We tramp upstairs and pass the maitre’d. “We left somefin’ in the car chap, be a jiffy right back.” I’m not entirely sure the man at the front comprehends what David conveyed but either way, he doesn’t raise an eyelid.
“I can’t believe we just left the restaurant,” I acknowledge as we look for a new place to dine.
“Yeah, well, like yeh said,” David replies. “It’s no place for a propa’ date yeah. Let’s find somewhere new.”
To me, it seemed odd that a Chinese culture such as this should exist in London. Chinese settlers made sense in America – their history went back far beyond those of typical Atlantic-crossing immigrants. But London? What did they build here? Chow Mein and plastic junk shops? Not only that, but it was incredibly weird for me to hear any ethnicity outside of Caucasian speak in a British accent. Just not something you really prepare for when living in the Anglo-Saxon haven of your girlhood dreams.
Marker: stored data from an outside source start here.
/-- A sendable slot with a place gets its frame, its OUTSTANDING slot and the next sequence (R181). -/
theorem State.sendFirst_of_place {k : NoticeKind} {occ : Nat} {d : Detail} (sendable : s.sendable = some k)
    (pending : s.slot k = .pending occ d) (place : s.ownPlace = true) :
    s.sendFirst =
      { s with
        own := s.own ++
          [⟨⟨s.params.noticeDest, s.strapped, 0x04, ⟨0, false, false⟩, 13⟩,
            [oct (noticeCode k), s.noticeSeq, oct occ, s.epoch] ++ be32 s.timer ++ d.octets⟩]
        slots := s.slots.set (noticeCode k)
          (.outstanding ⟨occ, 0, s.noticeSeq, 1, some (s.timer, s.params.noticeRetry), d⟩)
        noticeSeq := s.noticeSeq + 1 } := by
  rw [State.sendFirst, sendable]
  simp only [place, if_true]
  rw [State.firstSend, pending]
  simp only [State.placeNotice, State.ownFrame, State.noticeBody_length]
  rfl

theorem State.sendFirst_of_full (full : ¬ s.ownPlace = true) : s.sendFirst = s := by
  unfold State.sendFirst
  split
  · exact if_neg full
  · rfl

/-- The resends leave a PENDING slot and the notice sequence as they are. -/
theorem State.resendWaiting_slot_of_pending {k : NoticeKind} {occ : Nat} {d : Detail}
    (pending : s.slot k = .pending occ d) :
    s.resendWaiting.slot k = .pending occ d := by
  have stays := (s.resendWaiting_slot_kind k).2
  rw [pending] at stays
  rcases s.resends_slot_cases noticeKinds k with same | anew
  · exact same.trans pending
  · rw [State.resendWaiting, ((Slot.runs_iff _).1 anew).1] at stays
    cases stays

theorem State.resendWaiting_noticeSeq (s : State) : s.resendWaiting.noticeSeq = s.noticeSeq := by
  obtain ⟨_, _, e⟩ := s.resendWaiting_frame
  rw [e]

/-- With NOTICE_DEST unset, nothing PENDING, or an OUTSTANDING slot at or above every PENDING one, nothing is
sendable (R180). -/
theorem State.sendable_eq_none
    (h : s.params.noticeDest = ⟨0, 0⟩ ∨ (∀ k, (s.slot k).isPending = false) ∨
      ∃ j n, s.slot j = .outstanding n ∧ ∀ k, (s.slot k).isPending = true → (noticeCode k).val ≤ (noticeCode j).val) :
    s.sendable = none := by
  rw [Option.eq_none_iff_forall_ne_some]
  intro k hk
  obtain ⟨pending, -, dest, above⟩ := (s.sendable_eq_some k).1 hk
  rcases h with unset | idle | ⟨j, n, outstanding, least⟩
  · exact dest unset
  · rw [idle k] at pending
    cases pending
  · have := above j (by rw [outstanding]; rfl)
    have := least k pending
    omega

/-- NOTICE_FIRST_SEND is the end of the event: the engine and the first send are its own beginning (log entries 2
and 4). -/
theorem exec_noticeFirstSend (running : s.resetAsserted = false) : exec .noticeFirstSend s = .next s.settle := by
  have effect : exec .noticeFirstSend s = .next s.engine.sendFirst.settle :=
    State.event_of_released (fun s => s.engine.sendFirst) running
  rw [effect, State.settle_sendFirst s.engine_readyHead, s.settle_engine]

end

/-- Settles O31: the end of an event makes the first send at once, where there is one to make. -/
theorem firstSendIsHighest : Obligations.FirstSendIsHighest := by
  intro s running
  refine ⟨fun k occ d waits pending highest above dest place => ?first, fun waits held => ?held, fun r ready => ?ready,
    exec_noticeFirstSend running⟩
  case first =>
    have sendable : s.sendable = some k := by
      refine (s.sendable_eq_some k).2 ⟨by rw [pending]; rfl, fun j hj => ?_, dest, fun j hj => ?_⟩
      · obtain ⟨o, x, hj⟩ := (Slot.isPending_iff _).1 hj
        exact highest j o x hj
      · obtain ⟨n, hj⟩ := (Slot.isOutstanding_iff _).1 hj
        exact above j n hj
    have ends := State.settle_sendFirst waits
    rw [State.sendFirst_of_place sendable pending (s.ownPlace_iff.2 place)] at ends
    exact ⟨ends.symm, (exec_noticeFirstSend running).trans (congrArg _ ends.symm)⟩
  case held =>
    have none_sent : s.sendFirst = s := by
      rcases held with unset | full | behind
      · exact State.sendFirst_of_none (State.sendable_eq_none (.inl unset))
      · exact State.sendFirst_of_full fun place => absurd (s.ownPlace_iff.1 place) (Nat.not_lt.2 full)
      · exact State.sendFirst_of_none (State.sendable_eq_none (.inr behind))
    rw [State.settle_of_none waits, State.placeNotices, none_sent]
    exact ⟨s.resendWaiting_noticeSeq, fun k occ d => State.resendWaiting_slot_of_pending⟩
  case ready => rw [exec_noticeFirstSend running, State.settle_of_some ready]
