-- ==== Sys2Proof/Syntax.lean ====
section
/-! DEFINITION. The commands of the module: one constructor of Instr for each row of spec/opcode_table.json, with the
row's operands. Ids that the spec bounds are Fin types (00 R2); fields of an instruction word are bit vectors. -/

namespace Sys2Proof

/-- A sliver core: cluster 0-31 and core 0-127 (00 R2). -/
structure CoreId where
  cl : Fin 32
  k  : Fin 128
deriving DecidableEq, Repr

/-- Host ports (00 R2). -/
inductive Port where
  | a | b
deriving DecidableEq, Repr

/-- An NVMe function: the physical function of a port, or tenant t's virtual function (16 R349). -/
inductive FnId where
  | pf (p : Port)
  | vf (t : Fin 1024)
deriving DecidableEq, Repr

/-- Who writes a register: the management processors, the owner through BAR2 of a port, or a sliver core's CSRW
(02 R57, 16 R374). -/
inductive Requester where
  | mgmt
  | bar2 (p : Port)
  | core (c : CoreId)
deriving DecidableEq, Repr

/-- Table 3-4, major 0x01. -/
inductive AluOp where
  | add | sub | and | or | xor | sll | srl | sra | ror | slt | sltu | min | max | minu | maxu | clz | ctz | popc
deriving DecidableEq, Repr

/-- Table 3-5, majors 0x02 to 0x07. -/
inductive ImmOp where
  | addi | andi | ori | xori | slti | sltiu
deriving DecidableEq, Repr

inductive MulOp where
  | mul | mulh | mulhu
deriving DecidableEq, Repr

inductive DivOp where
  | div | divu | rem | remu
deriving DecidableEq, Repr

/-- Table 3-6, LD. -/
inductive LdSize where
  | lb | lbu | lh | lhu | lw | lwu | ld
deriving DecidableEq, Repr

/-- Table 3-6, ST. -/
inductive StSize where
  | sb | sh | sw | sd
deriving DecidableEq, Repr

/-- Table 3-7. -/
inductive AmoOp where
  | swap | add | and | or | xor | min | max | minu | maxu | cas
deriving DecidableEq, Repr

/-- 03 R85. -/
inductive BrOp where
  | beq | bne | blt | bge | bltu | bgeu
deriving DecidableEq, Repr

/-- Element size of VINT, VCMP, VMOVS and VRED: 1, 2, 4 or 8 bytes (03, Vector instructions). -/
inductive ESz where
  | b1 | b2 | b4 | b8
deriving DecidableEq, Repr

/-- Predication of the VR format: P, pg and Z (Table 3-2, R70, R71). -/
structure Pred where
  p  : Bool
  pg : BitVec 3
  z  : Bool
deriving DecidableEq, Repr

/-- Table 3-11. -/
inductive VIntOp where
  | vadd | vsub | vmul | vand | vor | vxor | vsll | vsrl | vsra | vmin | vmax | vminu | vmaxu | vaddsat | vsubsat | vpopc
deriving DecidableEq, Repr

/-- Table 3-12. -/
inductive VFpOp where
  | vfadd | vfsub | vfmul | vfma | vfmin | vfmax | vfabs | vfneg
deriving DecidableEq, Repr

/-- Table 3-13. -/
inductive CvtOp where
  | f32bf16 | f32f16 | bf16f32 | f16f32 | f32i32 | i32f32
deriving DecidableEq, Repr

/-- 03 R93. -/
inductive CmpOp where
  | eq | ne | lt | le | ltu | leu | feq | flt | fle | funord
deriving DecidableEq, Repr

/-- 03 R95. -/
inductive RedOp where
  | sum | max | min | maxu | minu | fsum | fmax
deriving DecidableEq, Repr

/-- 03 R97. -/
inductive PredOp where
  | pand | por | pxor | pandn | pnot | pfroms | stop | pcnt | pfirst
deriving DecidableEq, Repr

/-- The rings of a cluster: tile mover queue q, commit, index-read and fabric send (02 R45, Table 2-5a). -/
inductive RingId where
  | tm (q : Fin 16)
  | commit
  | ixr
  | ftx
deriving DecidableEq, Repr

/-- The registers that an access of REGISTER_WRITE reaches: the module register window, by a requester (16 R374), or BAR0 of a function
(16 R351). -/
inductive RegSpace where
  | window (w : Requester)
  | bar0 (f : FnId)
deriving DecidableEq, Repr

/-- A read, or a write of a value, right-aligned. -/
inductive RegAccess where
  | read
  | write (v : Word)
deriving DecidableEq, Repr

/-- A kind of request that waits at a bank (09 R211): an outstanding load or atomic of a core, a buffered store, the core's full/empty
access, or the next access of a tile mover queue of the core's cluster. Beside it stands a number: that of the load or store, oldest
first, or of the queue. -/
inductive BankReq where
  | load | store | fullEmpty | tileMover
deriving DecidableEq, Repr

/-- What a read of a page senses for: the codeword, and the partition that asks, if one does (17 R378). -/
structure CwRead where
  cw   : Fin 4
  part : Option (Fin 12) := none
deriving DecidableEq, Repr

/-- The blocks of a Read, and what the host memory buffer returns for the slots that its map pages are sought in (13 R292). -/
structure ReadArgs where
  nlb : BitVec 16
  hmb : List (List Byte) := []
deriving DecidableEq, Repr
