/-- One cluster (02 Tables 2-8 to 2-13, 05, 07, 08, 09, 10, 14, 16, 17, 18, 20). -/
structure Cluster where
  quiesce      : Bool := false
  quiesceAbort : Bool := false
  /-- CLU_EVENT: 0 MXC_FAULT, 1 CORE_FAULT, 2 MACHINE_CHECK, 3 RING_FAULT -/
  event        : BitVec 4 := 0
  tmq          : SMap Ring := []
  commit       : Ring := {}
  ixr          : Ring := {}
  ftx          : Ring := {}
  /-- order in which entries were made waiting by tail writes, by cycle and then by queue (R46): key q * 4096 + index, value
  cycle * 16 + q + 1 -/
  tailSeq      : SMap Nat := []
  /-- queue that the tile mover's round-robin reaches next (R46) -/
  tmTurn       : BitVec 4 := 0
  tmExec       : List TmExec := []
  commitExec   : Option CommitExec := none
  ixExec       : List IxExec := []
  /-- serial number of the next index-read record -/
  ixNext       : Nat := 0
  mxcFault     : Bool := false
  mxq          : List (List Word) := []
  mxExec       : List MxExec := []
  /-- core whose turn the issue arbitration reaches next (02 R39) -/
  mxTurn       : BitVec 7 := 0
  dumps        : List Dump := []
  ringFault    : Word := 0
  heldSteals   : List HeldSteal := []
  held         : List HeldFe := []
  /-- round-robin pointer of each bank, key the bank's number in the cluster (09 R210) -/
  rr           : SMap (BitVec 7) := []
  /-- corrected words waiting for their write-back (09 R215): cluster word addresses -/
  writebacks   : List Nat := []
  memRefused   : Bool := false
  zeroising    : Bool := false
  age          : Byte := 0x20
  /-- form of the array (05 R130), and its stationary and shadow weight registers by physical row and column, as element codes; cells
  that are not listed hold 0 (05 R125, R128, R132) -/
  form         : BitVec 2 := 0
  weights      : List (List Nat) := []
  shadow       : List (List Nat) := []
  grd          : Guard := {}
  reruns       : W32 := 0
  slots        : SMap FnSlot := []
  tileReason   : SMap Word := []
  reqBase      : BitVec 48 := 0
  reqSlots     : Half := 0
  reqKib       : Half := 0
  spill        : Spill := {}
  intf         : Word := 0
  /-- stall cycles of the 1 ms window stallWin, and of the window before it (17 R394) -/
  stalls       : Nat := 0
  stallsWas    : Nat := 0
  stallWin     : Nat := 0
  step         : W32 := 0
  /-- one more than the cycle of the last trace record (20 R464); 0 none -/
  traced       : Nat := 0
  /-- MOD_CLU_PWR: STATE 0 running, 1 gated, 2 off, 3 waking; and what the wake is from -/
  pstate       : BitVec 2 := 0
  wakeFrom     : BitVec 2 := 0
  gateEn       : Bool := true
  offEn        : Bool := false
  cur          : BitVec 5 := 0x18
  setStep      : BitVec 5 := 0x18
  /-- register accesses that wait for the wake (21 R477) -/
  wakeWrites   : List WakeAccess := []
  /-- QUIESCE was set by a Madder cut (18 R421) -/
  cutQuiesce   : Bool := false
  /-- position of the SRAM scrubber in each bank (11 R254) -/
  scrubPos     : Nat := 0
deriving DecidableEq, Repr

/-! ### Stored errors (11) -/

/-- A named position of a stored code word is inverted by a pattern (11 R256). -/
structure Flip where
  pos : Nat
  pat : Nat
deriving DecidableEq, Repr

/-- An injection register pair (Table 11-7). -/
structure Inject where
  addr    : BitVec 48 := 0
  pattern : Half := 0
  beat    : Byte := 0
  posB    : Byte := 0
  posA    : Byte := 0
  npos    : BitVec 2 := 0
  refused : Bool := false
  arm     : Bool := false
deriving DecidableEq, Repr

/-- A scrub register (Table 11-6). -/
structure Scrub where
  enable   : Bool := true
  interval : W32
deriving DecidableEq, Repr

/-- A hub error-log record (Table 11-9). -/
structure EccRec where
  w0 : Word := 0
  w1 : Word := 0
  w2 : Word := 0
  w3 : Word := 0
deriving DecidableEq, Repr
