-- ==== Sys2Proof/Machine/Ops.lean ====
section
/-! DEFINITION. Shared operations: the partition view (01 R23, R24, R507), completions and events to hosts (16), packets that
leave the module (18 R403 to R409), zeroisation and assignment of clusters (09 R216), the end of a job (17 R383, R390 to
R393), reads and writes with the disposal of uncorrectable errors (11 Table 11-4), completion slots (02 R42, R48, R50), and
taking an exception and returning from one (02 R60 to R65, 03 R90). -/

namespace Sys2Proof.Machine

open Sys2Proof

/-! ### Partition view -/

/-- The physical clusters of a partition in ascending order (01 R23). -/
def clusterList (r : PartRec) : List (Fin 32) := allClusters.filter fun c => r.clusters.getLsbD c.val

/-- The record of the partition a cluster belongs to. -/
def State.recOf (s : State) (cl : Fin 32) : Option PartRec := (s.partOf cl).bind fun p => (s.part p).cfg

/-- Clusters of partition p. -/
def State.clustersOf (s : State) (p : Fin 12) : List (Fin 32) :=
  match (s.part p).cfg with
  | some r => clusterList r
  | none => []

/-- Partition cluster index of a cluster, 0 when it belongs to no partition (01 R507). -/
def State.partIndex (s : State) (cl : Fin 32) : Nat :=
  match s.recOf cl with
  | some r => (clusterList r).findIdx fun c => c == cl
  | none => 0

/-- The windows a cluster's partition view shows, in order of index (01 R23, R507). -/
def State.windows (s : State) (cl : Fin 32) : List (Fin 32) :=
  match s.recOf cl with
  | some r => clusterList r
  | none => [cl]

def gib : Nat := 0x40000000

/-- Where a partition-view address leads. -/
inductive ViewLoc where
  | d1
  | d2
  | window (cl : Fin 32) (o : Nat)
deriving DecidableEq, Repr

/-- Translate a partition-view address of cluster cl to its module-view address (01 R23, R24, R507, R21). -/
def State.view (s : State) (cl : Fin 32) (a : Nat) : Option (ViewLoc × Nat) :=
  if winBase ≤ a then
    match (s.windows cl)[(a - winBase) / winSize]? with
    | some c =>
      if populated ((a - winBase) % winSize) then
        some (.window c ((a - winBase) % winSize), clusterAddr c ((a - winBase) % winSize))
      else none
    | none => none
  else
    match s.recOf cl with
    | none => none
    | some r =>
      if d2Base ≤ a then
        if a < d2Base + r.d2Region.gib.toNat * gib then some (.d2, a + r.d2Region.base.toNat * gib) else none
      else if a < r.d1Region.gib.toNat * gib then some (.d1, a + r.d1Region.base.toNat * gib)
      else none

/-- Translate a range of n bytes that must lie wholly in a region or in one memory of one cluster window; an empty range
needs nothing. -/
def State.viewRange (s : State) (cl : Fin 32) (a n : Nat) : Option (ViewLoc × Nat) :=
  match s.view cl a, s.view cl (a + (n - 1)) with
  | some (.window c o, m), some (.window c' o', _) =>
    if c = c' && clMemOf o = clMemOf o' then some (.window c o, m) else none
  | some (.d1, m), some (.d1, _) => some (.d1, m)
  | some (.d2, m), some (.d2, _) => some (.d2, m)
  | _, _ => none

/-- Translate a range of n bytes, n at least 1, that must lie within a region or within a cluster window, where it may span adjacent
memories but no unpopulated address (10 Table 10-15; 09 R205). -/
def State.viewSpan (s : State) (cl : Fin 32) (a n : Nat) : Option (ViewLoc × Nat) :=
  match s.view cl a, s.view cl (a + (n - 1)) with
  | some (.window c o, m), some (.window c' o', _) =>
    if c = c' && (o < 0x02800000) == (o' < 0x02800000) then some (.window c o, m) else none
  | some (.d1, m), some (.d1, _) => some (.d1, m)
  | some (.d2, m), some (.d2, _) => some (.d2, m)
  | _, _ => none

/-- The partition-view address of a cluster address of the own window (03 R78, 01 R507). -/
def State.ownView (s : State) (cl : Fin 32) (a : Nat) : Nat := winBase + s.partIndex cl * winSize + a % winSize

/-- A job is loaded in partition p (17 R381). -/
def State.jobLoaded (s : State) (p : Fin 12) : Bool := (s.part p).job.state != .none

def State.anyJob (s : State) : Bool := allParts.any fun p => s.jobLoaded p

/-! ### Hosts -/

/-- The MSI-X vector of a submission queue's completions: vector 0 for the admin queue (16 R351). -/
def Fn.vectorOf (g : Fn) (sq : Half) : Nat :=
  match SMap.get (fun _ => none) g.sqs sq.toNat with
  | some q => match SMap.get (fun _ => none) g.cqs (q.2 : Half).toNat with
    | some c => (c.2 : Half).toNat
    | none => 0
  | none => 0

/-- The MSI-X table after a reset: every vector is masked (log 117). -/
def msixReset (k : Nat) : Word := if k % 2 = 1 then 0x100000000 else 0

/-- A completion on a masked vector sets its pending bit (16 R351). -/
def Bar0.interrupt (b : Bar0) (v : Nat) : Bar0 :=
  if bit (SMap.get msixReset b.msix (2 * v + 1)) 32 then { b with pend := SMap.set (fun _ => false) b.pend v true } else b

def Fn.interrupt (sq : Half) (g : Fn) : Fn := { g with bar0 := g.bar0.interrupt (g.vectorOf sq) }

/-- Post a completion; a status other than success also enters the Error Information log of 256 entries (16 Table 16-4). -/
def State.complete (s : State) (h : Hdr) (sct sc : Byte) (dw0 : W32) : State :=
  let s1 : State := { (s.updFn h.fn (Fn.interrupt h.sq)).emit (.completion h sct sc dw0) with cmdAt := s.time }
  if sct = 0 && sc = 0 then s1
  else { s1 with errLog := ((h, sct, sc) :: s.errLog).take 256 }

/-- Successful Completion with Dword 0. -/
def State.okay (s : State) (h : Hdr) (dw0 : W32) : State := s.complete h 0 0 dw0

/-- A vendor-specific status of 16 Table 16-2 or 17 Table 17-4 (16 R354). -/
def State.vendor (s : State) (h : Hdr) (sc : Byte) : State := s.complete h 7 sc 0

/-- Generic statuses of NVM Express the spec names: Invalid Command Opcode 0x01, Invalid Field in Command 0x02, Internal
Error 0x06, Command Abort Requested 0x07, Namespace Is Write Protected 0x20. -/
def State.generic (s : State) (h : Hdr) (sc : Byte) : State := s.complete h 0 sc 0

/-- Post an asynchronous event to a function, or keep it until a request is outstanding (16 R352). -/
def State.asyncEvent (s : State) (f : FnId) (kind : BitVec 8) : State :=
  match (s.fn f).aers with
  | h :: t => ((s.setFn f { s.fn f with aers := t }).emit (.asyncEvent h kind))
  | [] => s.updFn f fun g => { g with events := g.events ++ [kind] }

/-- The tenants of a partition (17 Table 17-1). -/
def tenantList (r : PartRec) : List (Fin 1024) := (List.finRange 1024).filter fun t => r.tenants.getLsbD t.val

/-- An asynchronous event to the owner and to a partition's tenants (17 R391). -/
def State.eventToPartition (s : State) (p : Fin 12) (kind : BitVec 8) : State :=
  let s1 := (s.asyncEvent (.pf .a) kind).asyncEvent (.pf .b) kind
  match (s.part p).cfg with
  | some r => (tenantList r).foldl (fun t v => t.asyncEvent (.vf v) kind) s1
  | none => s1

/-! ### Requests -/

/-- Answer a request that no service takes: status 0x07 of 16 Table 16-2 to a host, 0x25 of 18 Table 18-9 to a sender on the
fabric (16 R356). -/
def State.answerNone (s : State) (src : ReqSource) : State :=
  match src with
  | .host h _ => s.vendor h 0x07
  | .fabric f fp vc ord id _ => s.send (ackPacket s f fp vc ord id 0 0x25)
  | .dropped => s

/-! ### Clusters: state of R58, zeroisation, assignment -/

/-- What zeroisation leaves of a cluster's registers (02 R58, 09 R216); the memories and cores are cleared beside it. -/
def Cluster.zeroised (c : Cluster) : Cluster :=
  { c with
    quiesce := false, quiesceAbort := false, cutQuiesce := false
    tmq := [], tailSeq := [], tmTurn := 0, tmExec := []
    mxcFault := false, mxq := [], mxExec := [], mxTurn := 0, dumps := []
    heldSteals := [], held := [], rr := [], writebacks := []
    form := 0, weights := [], shadow := [], grd := {}, reruns := 0, slots := [] }
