-- ==== Sys2Proof/Machine/Flags.lean ====
section
/-! DEFINITION. Status fields that are computed from the state: CLU_STATUS, CLU_EVENT, MXC_STATUS, CLU_CORE_STATE,
CLU_CORE_ID (02 Tables 2-10 to 2-17), CLU_MEM_STATUS (09 Table 9-7), MXC_GUARD_STAT (07 Table 7-5), SFE_SLOT_VALID and
SFE_SLOT_KIND (08 Table 8-0a), CLU_SPILL_STAT (16 Table 16-12). -/

namespace Sys2Proof.Machine

open Sys2Proof

def b2n (b : Bool) : Nat := if b then 1 else 0

/-- Cores in RUNNING or WAITING (02 Table 2-10). -/
def State.runningCores (s : State) (cl : Fin 32) : Nat :=
  (allCores.filter fun k => let m := (s.core ⟨cl, k⟩).mode
    m == .running || m == .waiting).length

/-- CLU_STATUS (02 Table 2-10). -/
def State.cluStatus (s : State) (cl : Fin 32) : Word :=
  let c := s.cluster cl
  BitVec.ofNat 64 (s.runningCores cl * 256 + b2n c.tmIdle * 4 + b2n c.mxcIdle * 2 + b2n (s.quiet cl))

/-- Commands executing (02 Table 2-13); a closing GUARD whose re-run is under way counts as one. -/
def Cluster.executing (c : Cluster) : Nat := c.mxExec.length + b2n c.grd.closing.isSome

/-- MXC_STATUS (02 Table 2-13). -/
def Cluster.mxcStatus (c : Cluster) : Word :=
  BitVec.ofNat 64 (c.mxq.length * 256 + b2n c.mxcFault * 32 + c.executing)

def CoreMode.code : CoreMode → Nat
  | .reset => 0
  | .halted => 1
  | .running => 2
  | .waiting => 3
  | .faulted => 4

/-- CLU_CORE_STATE (02 Table 2-15). -/
def Core.stateWord (k : Core) : Word :=
  BitVec.ofNat 64 (k.pc.toNat * 2 ^ 32 + b2n k.excPending * 8 + k.mode.code)

/-- CLU_CORE_EXC_CAUSE (02 Table 2-16). -/
def Core.causeWord (k : Core) : Word := BitVec.ofNat 64 (b2n k.nested * 256 + k.cause.toNat)

/-- CLU_CORE_ID (02 Table 2-17, 01 R507). -/
def State.coreId (s : State) (c : CoreId) : Word :=
  let p := match s.partOf c.cl with
    | some p => p.val
    | none => 0xF
  BitVec.ofNat 64 (p * 2 ^ 24 + c.cl.val * 2 ^ 16 + s.partIndex c.cl * 2 ^ 8 + c.k.val)

/-- CLU_MEM_STATUS (09 Table 9-7). -/
def Cluster.memStatus (c : Cluster) : Word := BitVec.ofNat 64 (b2n c.memRefused * 2 + b2n c.zeroising)

def Cluster.slot (c : Cluster) (n : Nat) : FnSlot := SMap.get FnSlot.reset c.slots n

def FnSlot.valid : FnSlot → Bool
  | .empty => false
  | _ => true

/-- SFE_SLOT_VALID (08 Table 8-0a). -/
def Cluster.slotValid (c : Cluster) : Word :=
  BitVec.ofNat 64 ((List.range 64).foldl (fun x n => x + b2n (c.slot n).valid * 2 ^ n) 0)

/-- Entries of the head stage that pops see: 3 cycles after they were stored (16 R371). -/
def Spill.visible (f : Spill) (cycle : Nat) : Nat := (f.head.takeWhile fun e => e.2 ≤ cycle).length

def Spill.depth (f : Spill) : Nat := f.tail.length + f.midLen + f.head.length

/-- CLU_SPILL_STAT (16 Table 16-12). -/
def State.spillStat (s : State) (cl : Fin 32) : Word :=
  let f := (s.cluster cl).spill
  BitVec.ofNat 64 (b2n (f.visible s.cycle < f.depth) * 2 ^ 32 + min f.depth 1048608)

end Sys2Proof.Machine
end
We settle on a new place, a bit more sparkly than the last and definitely more populated. They put us at a table meant to seat six, but at least we are sitting. Our menus are handed to us and the host leaves.
The menu is extensive, but something is amiss.
“All of the prices are handwritten,” I remark.
He studies the items. “You’re too right, love. That’s queer.”
“That typically means it’s a tourist menu,” I remember reading in my travel preparations that hand-written or penciled-in prices are ways that foreign restaurants scam their customers. They had two menus available, and the ones with scribbled in numbers were often inflated beyond belief.
“This is so sketchy,” he says, closing his menu. “Do you wanna split?”
“Again?” I laugh. But indeed, I do.
“Yeah chap, we forgot somethin’ in the car, we’ll be right back, honest,” David repeats to the drowsy waiter who eventually comes around to take our order.
“We’ll be right back,” I echo as we all but run out of the dining room.
We can’t stop laughing in the street upon our exit. To abandon a restaurant one time is different, but twice is criminal. And there is a lack of new places to stalk out as well.
“Shall we go for steaks?” I ask, eying a cheesy European joint at the far corner.
“Capitoll idea love,” we walk arm in arm down the alley to the entrance of civilization.
Most times when I think about my impromptu dates with Englishmen, that story comes to mind.
I’ve never been to London during the holidays. I’ve been in summertime, and in the dead of winter in February, but London on December 13th is charming and nostalgic. Storefronts are bedecked in Victorian-themed Christmastime window scenes, pine needle garlands wrap around lamposts and hang above on electrical wires. And then, there are the markets.
I do so love a good European Christmas market.
Dana, her friend Roger and I meet at Fishcoteque, the greasy fish ‘n chips shop I used to frequent while a student at King’s College. Dana and Roger are studying music and television production at the University of Buckinghamshire – although they’ve been in the United Kingdom for three months now, this is their first time ever visiting London.
We decide to do some touristy things – take a ride on the London Eye, walk to Westminster Abbey. From Fishcoteque I lead them on the familiar path towards the river Thames, past the National Theatre where in the summer, Shakespeare is performed for free. I can see the Oxo Tower, looming in the background, where I was stood up one time after my date was arrested for dealing drugs.
God, I miss London.
The Thames is brightly lit tonight. Market stalls selling festive wares make me smile, putting me in a rare holiday spirit. One kiosk in particular catches our attention -
Rows and rows of British candy neatly sit within nested boxes. Dana, with her perpetual sweet tooth, immediately digs in. She collects enough sweets for all three of us and explains how much better the London Eye will be, now that we have gummy worms.
Later that year, Dana discovered she was hypoglycemic. All I can picture is her viciously tearing through the buckets of British sweets, and eating half of the bag herself that very evening.